▶ [WHAT YOU WILL DO]:
Working from the records below, repeat exactly the lines starting at the line that contains "-- ==== Sys2Proof/Machine/State.lean" and ending at the line that contains "(consume : Bool)", inclusive.

===== MATERIAL SHOWN

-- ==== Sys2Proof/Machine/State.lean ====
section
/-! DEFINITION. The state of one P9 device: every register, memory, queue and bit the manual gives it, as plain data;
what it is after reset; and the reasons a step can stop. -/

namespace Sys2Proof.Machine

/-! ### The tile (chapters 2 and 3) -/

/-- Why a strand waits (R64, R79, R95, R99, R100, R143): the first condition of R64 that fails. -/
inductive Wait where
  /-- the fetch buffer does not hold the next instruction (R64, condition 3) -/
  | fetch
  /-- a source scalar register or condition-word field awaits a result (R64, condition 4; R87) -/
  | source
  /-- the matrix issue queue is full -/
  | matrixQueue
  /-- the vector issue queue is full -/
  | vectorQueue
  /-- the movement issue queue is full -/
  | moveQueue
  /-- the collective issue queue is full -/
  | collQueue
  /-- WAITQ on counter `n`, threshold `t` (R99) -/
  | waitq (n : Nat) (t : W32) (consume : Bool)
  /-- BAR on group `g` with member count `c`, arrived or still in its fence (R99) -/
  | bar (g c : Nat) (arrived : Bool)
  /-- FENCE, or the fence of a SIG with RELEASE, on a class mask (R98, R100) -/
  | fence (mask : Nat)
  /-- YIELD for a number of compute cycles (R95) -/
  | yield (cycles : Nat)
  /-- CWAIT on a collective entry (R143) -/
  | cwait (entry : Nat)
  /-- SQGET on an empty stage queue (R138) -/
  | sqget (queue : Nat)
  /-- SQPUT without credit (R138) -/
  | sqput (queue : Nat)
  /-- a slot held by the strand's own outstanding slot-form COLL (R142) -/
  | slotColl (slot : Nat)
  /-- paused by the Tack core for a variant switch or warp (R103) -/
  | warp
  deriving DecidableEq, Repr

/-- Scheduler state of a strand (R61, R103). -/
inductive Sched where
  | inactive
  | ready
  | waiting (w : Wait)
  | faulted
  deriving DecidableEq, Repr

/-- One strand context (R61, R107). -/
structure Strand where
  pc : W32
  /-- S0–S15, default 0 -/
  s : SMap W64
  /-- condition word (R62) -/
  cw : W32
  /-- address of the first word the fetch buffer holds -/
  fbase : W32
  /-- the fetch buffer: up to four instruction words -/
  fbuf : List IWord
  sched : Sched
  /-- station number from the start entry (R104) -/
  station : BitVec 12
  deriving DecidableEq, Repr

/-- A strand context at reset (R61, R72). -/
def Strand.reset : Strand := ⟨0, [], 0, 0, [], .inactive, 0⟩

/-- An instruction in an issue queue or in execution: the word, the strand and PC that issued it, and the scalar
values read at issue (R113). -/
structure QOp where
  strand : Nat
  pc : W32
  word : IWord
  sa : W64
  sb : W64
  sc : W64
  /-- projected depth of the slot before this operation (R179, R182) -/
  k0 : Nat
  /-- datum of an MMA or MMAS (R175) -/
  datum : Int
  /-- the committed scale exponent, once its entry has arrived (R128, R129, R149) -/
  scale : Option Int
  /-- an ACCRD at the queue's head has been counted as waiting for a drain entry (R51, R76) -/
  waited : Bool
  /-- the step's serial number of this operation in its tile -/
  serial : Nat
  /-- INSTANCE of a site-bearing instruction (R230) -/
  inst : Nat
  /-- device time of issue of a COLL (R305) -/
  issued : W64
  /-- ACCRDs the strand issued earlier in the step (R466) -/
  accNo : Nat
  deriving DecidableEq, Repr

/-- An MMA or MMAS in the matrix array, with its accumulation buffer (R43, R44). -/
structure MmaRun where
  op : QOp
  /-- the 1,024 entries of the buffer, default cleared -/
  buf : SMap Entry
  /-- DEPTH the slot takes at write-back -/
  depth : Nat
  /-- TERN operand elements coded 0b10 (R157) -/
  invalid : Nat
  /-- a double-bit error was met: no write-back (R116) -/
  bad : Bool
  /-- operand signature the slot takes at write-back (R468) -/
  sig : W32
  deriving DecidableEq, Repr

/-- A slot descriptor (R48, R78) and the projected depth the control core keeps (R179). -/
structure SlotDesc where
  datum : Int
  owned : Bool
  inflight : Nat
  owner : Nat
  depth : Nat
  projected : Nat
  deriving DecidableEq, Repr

==========
===== MATERIAL SHOWN

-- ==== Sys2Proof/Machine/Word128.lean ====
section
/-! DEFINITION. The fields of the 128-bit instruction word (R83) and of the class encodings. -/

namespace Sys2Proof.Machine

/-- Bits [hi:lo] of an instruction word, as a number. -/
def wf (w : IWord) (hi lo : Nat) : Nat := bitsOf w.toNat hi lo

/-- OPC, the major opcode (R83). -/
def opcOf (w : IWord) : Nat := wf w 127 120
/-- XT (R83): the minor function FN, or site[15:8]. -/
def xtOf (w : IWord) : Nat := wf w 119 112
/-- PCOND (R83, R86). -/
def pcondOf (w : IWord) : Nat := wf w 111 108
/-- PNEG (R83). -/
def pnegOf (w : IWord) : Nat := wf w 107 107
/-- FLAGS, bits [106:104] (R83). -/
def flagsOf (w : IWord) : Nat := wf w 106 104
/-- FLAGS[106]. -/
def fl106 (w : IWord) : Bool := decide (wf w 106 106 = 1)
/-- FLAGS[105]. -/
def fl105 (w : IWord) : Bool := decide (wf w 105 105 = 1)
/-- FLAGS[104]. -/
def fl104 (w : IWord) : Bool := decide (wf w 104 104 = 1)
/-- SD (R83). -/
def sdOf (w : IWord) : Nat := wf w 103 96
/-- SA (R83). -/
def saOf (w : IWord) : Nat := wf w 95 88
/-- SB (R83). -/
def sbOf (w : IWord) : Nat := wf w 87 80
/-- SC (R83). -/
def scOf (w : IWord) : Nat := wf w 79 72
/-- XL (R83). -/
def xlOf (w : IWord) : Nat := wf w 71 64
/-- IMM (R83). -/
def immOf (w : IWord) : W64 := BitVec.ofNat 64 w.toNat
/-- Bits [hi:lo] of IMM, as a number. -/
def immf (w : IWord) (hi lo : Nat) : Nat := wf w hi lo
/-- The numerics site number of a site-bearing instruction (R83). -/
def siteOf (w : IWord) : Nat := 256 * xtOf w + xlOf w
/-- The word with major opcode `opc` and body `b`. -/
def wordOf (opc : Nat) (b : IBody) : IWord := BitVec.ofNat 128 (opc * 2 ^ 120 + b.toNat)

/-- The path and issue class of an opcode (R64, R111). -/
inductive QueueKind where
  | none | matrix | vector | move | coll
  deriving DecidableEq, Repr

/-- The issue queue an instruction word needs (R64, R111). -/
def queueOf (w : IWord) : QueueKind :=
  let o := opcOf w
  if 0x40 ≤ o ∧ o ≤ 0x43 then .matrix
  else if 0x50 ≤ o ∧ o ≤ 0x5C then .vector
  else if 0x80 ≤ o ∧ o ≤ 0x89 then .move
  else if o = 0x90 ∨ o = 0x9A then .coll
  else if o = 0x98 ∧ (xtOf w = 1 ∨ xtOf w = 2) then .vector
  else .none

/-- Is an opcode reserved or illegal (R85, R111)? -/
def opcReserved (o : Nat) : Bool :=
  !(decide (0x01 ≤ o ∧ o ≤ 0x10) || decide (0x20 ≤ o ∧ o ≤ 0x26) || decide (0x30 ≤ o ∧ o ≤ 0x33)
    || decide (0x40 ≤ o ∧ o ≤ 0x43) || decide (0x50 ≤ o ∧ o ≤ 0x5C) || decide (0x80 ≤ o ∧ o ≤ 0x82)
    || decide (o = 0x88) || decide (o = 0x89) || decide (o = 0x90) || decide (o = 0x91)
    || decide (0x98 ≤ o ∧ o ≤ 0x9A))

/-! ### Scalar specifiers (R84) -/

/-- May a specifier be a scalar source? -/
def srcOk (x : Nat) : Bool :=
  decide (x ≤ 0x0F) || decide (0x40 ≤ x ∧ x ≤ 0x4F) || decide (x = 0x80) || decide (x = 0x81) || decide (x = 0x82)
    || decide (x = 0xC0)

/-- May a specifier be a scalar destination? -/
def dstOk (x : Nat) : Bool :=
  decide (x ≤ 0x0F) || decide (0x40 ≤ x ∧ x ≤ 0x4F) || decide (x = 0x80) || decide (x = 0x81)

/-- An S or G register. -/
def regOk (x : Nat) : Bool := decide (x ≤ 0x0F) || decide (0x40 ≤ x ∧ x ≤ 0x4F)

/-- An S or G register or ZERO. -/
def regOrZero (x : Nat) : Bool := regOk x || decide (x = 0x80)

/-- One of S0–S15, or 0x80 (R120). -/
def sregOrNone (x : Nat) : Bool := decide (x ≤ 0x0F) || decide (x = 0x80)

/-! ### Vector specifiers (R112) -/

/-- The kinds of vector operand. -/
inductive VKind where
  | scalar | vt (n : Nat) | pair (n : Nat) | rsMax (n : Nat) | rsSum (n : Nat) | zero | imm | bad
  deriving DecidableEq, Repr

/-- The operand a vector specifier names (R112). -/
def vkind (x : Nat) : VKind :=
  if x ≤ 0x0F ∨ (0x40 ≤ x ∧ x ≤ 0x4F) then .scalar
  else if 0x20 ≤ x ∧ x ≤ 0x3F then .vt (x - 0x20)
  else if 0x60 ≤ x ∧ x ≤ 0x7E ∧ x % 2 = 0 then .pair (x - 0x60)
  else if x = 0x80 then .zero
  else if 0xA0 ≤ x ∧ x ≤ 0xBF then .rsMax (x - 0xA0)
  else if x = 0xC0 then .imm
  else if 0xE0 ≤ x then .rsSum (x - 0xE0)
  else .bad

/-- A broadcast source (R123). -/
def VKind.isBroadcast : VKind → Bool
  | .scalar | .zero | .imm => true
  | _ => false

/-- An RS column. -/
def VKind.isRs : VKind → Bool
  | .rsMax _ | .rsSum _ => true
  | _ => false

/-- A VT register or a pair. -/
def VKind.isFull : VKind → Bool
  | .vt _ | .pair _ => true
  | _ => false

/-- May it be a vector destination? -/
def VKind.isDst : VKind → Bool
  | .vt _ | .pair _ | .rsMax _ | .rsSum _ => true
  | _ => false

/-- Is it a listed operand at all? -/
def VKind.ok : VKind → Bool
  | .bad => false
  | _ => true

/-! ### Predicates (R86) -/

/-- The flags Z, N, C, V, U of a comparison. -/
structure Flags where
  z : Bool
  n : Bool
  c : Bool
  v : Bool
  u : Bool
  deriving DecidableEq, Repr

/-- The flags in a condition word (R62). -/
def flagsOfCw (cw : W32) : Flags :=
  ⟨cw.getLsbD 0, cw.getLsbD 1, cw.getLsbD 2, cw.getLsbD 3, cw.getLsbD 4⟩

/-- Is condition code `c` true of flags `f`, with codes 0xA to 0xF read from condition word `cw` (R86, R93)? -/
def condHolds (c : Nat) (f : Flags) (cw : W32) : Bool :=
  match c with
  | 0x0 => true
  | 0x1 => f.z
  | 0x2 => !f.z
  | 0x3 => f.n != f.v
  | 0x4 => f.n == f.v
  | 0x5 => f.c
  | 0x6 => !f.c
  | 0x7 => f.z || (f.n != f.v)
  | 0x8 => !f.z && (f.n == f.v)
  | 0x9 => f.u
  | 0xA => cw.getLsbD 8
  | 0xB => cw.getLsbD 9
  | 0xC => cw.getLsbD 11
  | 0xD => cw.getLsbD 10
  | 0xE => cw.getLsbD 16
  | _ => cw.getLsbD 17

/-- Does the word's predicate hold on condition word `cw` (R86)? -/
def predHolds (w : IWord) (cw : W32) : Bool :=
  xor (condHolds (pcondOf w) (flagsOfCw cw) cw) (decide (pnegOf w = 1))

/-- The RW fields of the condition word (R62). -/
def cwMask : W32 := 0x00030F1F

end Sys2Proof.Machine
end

==========

▶ [ANSWER AREA]:
-- ==== Sys2Proof/Machine/State.lean ====
section
/-! DEFINITION. The state of one P9 device: every register, memory, queue and bit the manual gives it, as plain data;
what it is after reset; and the reasons a step can stop. -/

namespace Sys2Proof.Machine

/-! ### The tile (chapters 2 and 3) -/

/-- Why a strand waits (R64, R79, R95, R99, R100, R143): the first condition of R64 that fails. -/
inductive Wait where
  /-- the fetch buffer does not hold the next instruction (R64, condition 3) -/
  | fetch
  /-- a source scalar register or condition-word field awaits a result (R64, condition 4; R87) -/
  | source
  /-- the matrix issue queue is full -/
  | matrixQueue
  /-- the vector issue queue is full -/
  | vectorQueue
  /-- the movement issue queue is full -/
  | moveQueue
  /-- the collective issue queue is full -/
  | collQueue
  /-- WAITQ on counter `n`, threshold `t` (R99) -/
  | waitq (n : Nat) (t : W32) (consume : Bool)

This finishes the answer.